-- ==== Sys2Proof/Machine/Flags.lean ====
section
/-! DEFINITION. The status words the block shows, computed from its state: MBX_STATUS and MBX_RING_CTRL (Table 17.2, Table 17.3),
SB_STATUS (Table 16.6) and KWE_LOCK and KWE_STATUS (Table 8.5, Table 8.7). -/

namespace Sys2Proof.Machine.State

/-- MBX_STATUS of endpoint k: READY, FAULT and EPOCH (Table 17.2). -/
def mbxStatus (s : State) (k : Nat) : BitVec 32 :=
  BitVec.ofNat 32 (s.fw.ready.toNat * 2147483648 + (s.ep k).fault % 16 * 16777216 + (s.ep k).epoch.toNat)

/-- STOPPED: RUN is 0 and no command is applying (Table 17.3, R522). -/
def stopped (s : State) (k : Nat) : Bool := !(s.ep k).run && (s.ep k).applying.isNone

/-- MBX_RING_CTRL of endpoint k (Table 17.3). -/
def ringCtrl (s : State) (k : Nat) : BitVec 32 := BitVec.ofNat 32 ((s.stopped k).toNat * 2147483648 + (s.ep k).run.toNat)

/-- An alarm of a severity is open. -/
def openSev (s : State) (sev : Nat) : Bool := s.mgmt.alarms.any fun a => a.listed && a.sev == sev

/-- SB_STATUS (Table 16.6). -/
def sbStatus (s : State) : BitVec 32 := BitVec.ofNat 32
  (s.fw.ready.toNat * 2147483648 + s.fw.recoveryWait.toNat * 1073741824 + s.pwr.seated.toNat * 536870912
    + s.pwr.insMode.toNat * 268435456 + (!s.mgmt.trips.isEmpty).toNat * 134217728 + s.mgmt.sbRefused.toNat * 67108864
    + (s.openSev 3).toNat * 33554432 + (s.openSev 2).toNat * 16777216 + s.mgmt.wdogCount % 256 * 65536
    + s.fw.lastReason % 256 * 256 + s.fw.bootSlot % 16 * 16 + s.rst.clkMode % 4 * 4 + s.rst.bootSrc % 4)

/-- KWE_LOCK (Table 8.5). -/
def kweLock (s : State) : BitVec 32 :=
  BitVec.ofNat 32 (s.gorse.kwe.lost.toNat * 2147483648 + s.gorse.kwe.owner % 256 * 65536)

/-- KWE_STATUS (Table 8.7). -/
def kweStatus (s : State) : BitVec 32 := BitVec.ofNat 32
  (s.gorse.kwe.busy.toNat * 2147483648 + s.gorse.kwe.done.toNat * 1073741824 + s.gorse.kwe.err % 256 * 65536
    + s.gorse.kwe.outLen % 2048)

end Sys2Proof.Machine.State
end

PROBLEM TO SOLVE:
Everything from the line containing "s.mgmt.sbRefused.toNat * 67108864" to the last line of the material above must be copied exactly, and only that.

WRITTEN RESPONSE:
    + s.pwr.insMode.toNat * 268435456 + (!s.mgmt.trips.isEmpty).toNat * 134217728 + s.mgmt.sbRefused.toNat * 67108864
    + (s.openSev 3).toNat * 33554432 + (s.openSev 2).toNat * 16777216 + s.mgmt.wdogCount % 256 * 65536
    + s.fw.lastReason % 256 * 256 + s.fw.bootSlot % 16 * 16 + s.rst.clkMode % 4 * 4 + s.rst.bootSrc % 4)

/-- KWE_LOCK (Table 8.5). -/
def kweLock (s : State) : BitVec 32 :=
  BitVec.ofNat 32 (s.gorse.kwe.lost.toNat * 2147483648 + s.gorse.kwe.owner % 256 * 65536)

/-- KWE_STATUS (Table 8.7). -/
def kweStatus (s : State) : BitVec 32 := BitVec.ofNat 32
  (s.gorse.kwe.busy.toNat * 2147483648 + s.gorse.kwe.done.toNat * 1073741824 + s.gorse.kwe.err % 256 * 65536
    + s.gorse.kwe.outLen % 2048)

end Sys2Proof.Machine.State
end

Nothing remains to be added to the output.